Acheter un DATI sans en maîtriser le référentiel normatif et le cadre RGPD revient à exposer l'entreprise à un risque double : matériel non conforme (responsabilité civile et pénale en cas d'accident) et géolocalisation illicite (sanction CNIL jusqu'à 20 M€ ou 4 % du chiffre d'affaires mondial). Ce chapitre cartographie les normes opposables, le marquage CE, l'ATEX et les obligations RGPD spécifiques à la géolocalisation des salariés.

Pyramide normative du DATI — du marquage légal aux référentiels métier
Marquage CE — obligatoire (RED 2014/53/UE, EMC 2014/30/UE, RoHS 2011/65/UE)
ATEX 2014/34/UE — obligatoire en zone explosive (0/1/2 gaz, 20/21/22 poussières)
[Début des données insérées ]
-- ==== Sys2Proof/Machine/Events.lean ====
section
/-! DEFINITION. The meanings of the events that no host access makes: resets, timers, samples, edges, conversions,
link visits and their outcomes, and the safety inputs. -/

namespace Sys2Proof.Machine

/-! ## Resets (R199, R200) -/

/-- POWER_ON_RESET (R199). -/
def execPowerOnReset (s : State) : Host.Outcome State Fault Refusal :=
  .next (powerOn s)

/-- PIN_RESET (R200). -/
def execPinReset (s : State) : Host.Outcome State Fault Refusal :=
  .next (pinReset s)

/-! ## Calibration store (R207) -/

/-- WRITE_COMPLETE (R207). -/
def execWriteComplete (s : State) : Host.Outcome State Fault Refusal :=
  .next (completeWrite s)

/-- ERASE_COMPLETE (R207). -/
def execEraseComplete (s : State) : Host.Outcome State Fault Refusal :=
  .next (completeErase s)

/-- SAVE_OFFSETS_COMPLETE (R207). -/
def execSaveOffsetsComplete (s : State) : Host.Outcome State Fault Refusal :=
  .next (completeSave s)

/-! ## Intake, supervisor and bus interface -/

/-- INTAKE_TIMER_EXPIRY (R4). -/
def execIntakeTimerExpiry (s : State) : Host.Outcome State Fault Refusal :=
  .next (intakeTick s)

/-- SWEEP_VISIT (R5). -/
def execSweepVisit (s : State) : Host.Outcome State Fault Refusal :=
  .next (sweepStep s)

/-- LINE_TIME_TIMER (R22). -/
def execLineTimeTimer (s : State) : Host.Outcome State Fault Refusal :=
  .next (lineTick s)

/-- HEARTBEAT_TIMER_EXPIRY (R198). -/
def execHeartbeatTimerExpiry (s : State) : Host.Outcome State Fault Refusal :=
  .next (onExpiry s.bus.hbTimer heartbeatExpired s)

/-- HOLD_OFF_TIMER_EXPIRY (R197). -/
def execHoldOffTimerExpiry (s : State) : Host.Outcome State Fault Refusal :=
  .next (onExpiry s.bus.holdOff holdOffExpired s)

/-! ## Belt scale, sensors and gate (R43, R52, R56) -/

/-- SCALE_WORD (R52): the reader delivers a phase word; PLATE_READY stands as given. -/
def execScaleWord (reader : Reader) (phase : Word) (plateReady : Bool) (s : State) : Host.Outcome State Fault Refusal :=
  .next (takeScaleWord reader phase { s with pins.plateReady := plateReady })

/-- SCALE_WATCHDOG_EXPIRY (R52); PLATE_READY stands as given. -/
def execScaleWatchdogExpiry (plateReady : Bool) (s : State) : Host.Outcome State Fault Refusal :=
  .next (watchdogTick { s with pins.plateReady := plateReady })

/-- SENSOR_INPUT_CHANGE (R56). -/
def execSensorInputChange (sensor : Sensor) (present : Bool) (s : State) : Host.Outcome State Fault Refusal :=
  .next (sensorChange sensor present s)

/-- SETTLE_TIMER_EXPIRY (R56). -/
def execSettleTimerExpiry (sensor : Sensor) (s : State) : Host.Outcome State Fault Refusal :=
  .next (onExpiry (sensorUnit s sensor).timer (settleSensor sensor) s)

/-- MISFEED_TIMER_EXPIRY (R43). -/
def execMisfeedTimerExpiry (s : State) : Host.Outcome State Fault Refusal :=
  .next (onExpiry s.admission.misfeedTimer misfeed s)

/-! ## Banks (R72, R83, R85) -/

/-- CONVERSION_COMPLETION (R72). -/
def execConversionCompletion (bank : Bank) (raw : BitVec 14) (s : State) : Host.Outcome State Fault Refusal :=
  .next (conversion bank raw.toNat s)

/-- PWM_PERIOD_START (R83). -/
def execPwmPeriodStart (bank : Bank) (s : State) : Host.Outcome State Fault Refusal :=
  .next (pwmStart bank s)

/-- ON_TIME_SECOND (R85). -/
def execOnTimeSecond (bank : Bank) (s : State) : Host.Outcome State Fault Refusal :=
  .next (onTimeTick bank s)

/-! ## Timers of the wash, the shuttle and the chamber -/

/-- RETRY_TIMER_EXPIRY (R125). -/
def execRetryTimerExpiry (s : State) : Host.Outcome State Fault Refusal :=
  .next (onExpiry s.wash.retry retryExpired s)

/-- MOVE_TIMER_EXPIRY (R148). -/
def execMoveTimerExpiry (s : State) : Host.Outcome State Fault Refusal :=
  .next (onExpiry s.shuttle.timer moveExpired s)

/-- IGNITION_TIMER_EXPIRY (R167). -/
def execIgnitionTimerExpiry (s : State) : Host.Outcome State Fault Refusal :=
  .next (onExpiry s.chamber.ignition ignitionExpired s)

/-- STABILIZING_TIMER_EXPIRY (R158). -/
def execStabilizingTimerExpiry (s : State) : Host.Outcome State Fault Refusal :=
  .next (onExpiry s.chamber.stabilizing stabilizingExpired s)

/-- IDLE_TIMER_EXPIRY (R159). -/
def execIdleTimerExpiry (s : State) : Host.Outcome State Fault Refusal :=
  .next (onExpiry s.chamber.idle idleExpired s)

/-- SECOND_PLATE_TIMER_EXPIRY (R160). -/
def execSecondPlateTimerExpiry (s : State) : Host.Outcome State Fault Refusal :=
  .next (onExpiry s.chamber.second secondExpired s)

/-- OPEN_SHUTTER_TIMER_EXPIRY (R164). -/
def execOpenShutterTimerExpiry (s : State) : Host.Outcome State Fault Refusal :=
  .next (onExpiry s.chamber.openDeadline openShutterExpired s)

/-! ## Line link (R173, R175, R177) -/

/-- PASS_TIMER_EXPIRY (R173). -/
def execPassTimerExpiry (s : State) : Host.Outcome State Fault Refusal :=
  .next (onExpiry s.link.passTimer passTimerExpired s)

/-- LINK_VISIT (R175). -/
def execLinkVisit (s : State) : Host.Outcome State Fault Refusal :=
  .next (nextVisit s)

/-- RESPONSE_FRAME (R177). -/
def execResponseFrame (bytes : List RxByte) (s : State) : Host.Outcome State Fault Refusal :=
  .next (visitOutcome (fun addr => judge addr bytes) s)

/-- RESPONSE_TIMEOUT (R177). -/
def execResponseTimeout (s : State) : Host.Outcome State Fault Refusal :=
  .next (visitOutcome (fun _ => .timeout) s)

/-! ## Safety inputs (R201) -/

/-- SAFETY_INPUT_CHANGE (R201). -/
def execSafetyInputChange (input : SafetyInput) (level : Bool) (s : State) : Host.Outcome State Fault Refusal :=
  .next (safetyChange input level s)

/-- SAFETY_SETTLE_EXPIRY (R201). -/
def execSafetySettleExpiry (input : SafetyInput) (s : State) : Host.Outcome State Fault Refusal :=
  .next (onExpiry (safetyTimer s input) (safetySettled input) s)

/-- ESTOP_ASSERTED_AT_RESET (R201). -/
def execEstopAssertedAtReset (s : State) : Host.Outcome State Fault Refusal :=
  .next (deliverEstopAtReset s)

end Sys2Proof.Machine
end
NF X35-103 (rév. 2020) — ergonomie PTI/DATI (référence marché français)
NF EN 50134-1 à -7 (2018-2022) — systèmes d'alarme sociale (UE)
ISO 27001 / SecNumCloud ANSSI — hébergement des données

Le marquage CE est seul juridiquement opposable ; NF X35-103 et EN 50134 sont incontournables techniquement.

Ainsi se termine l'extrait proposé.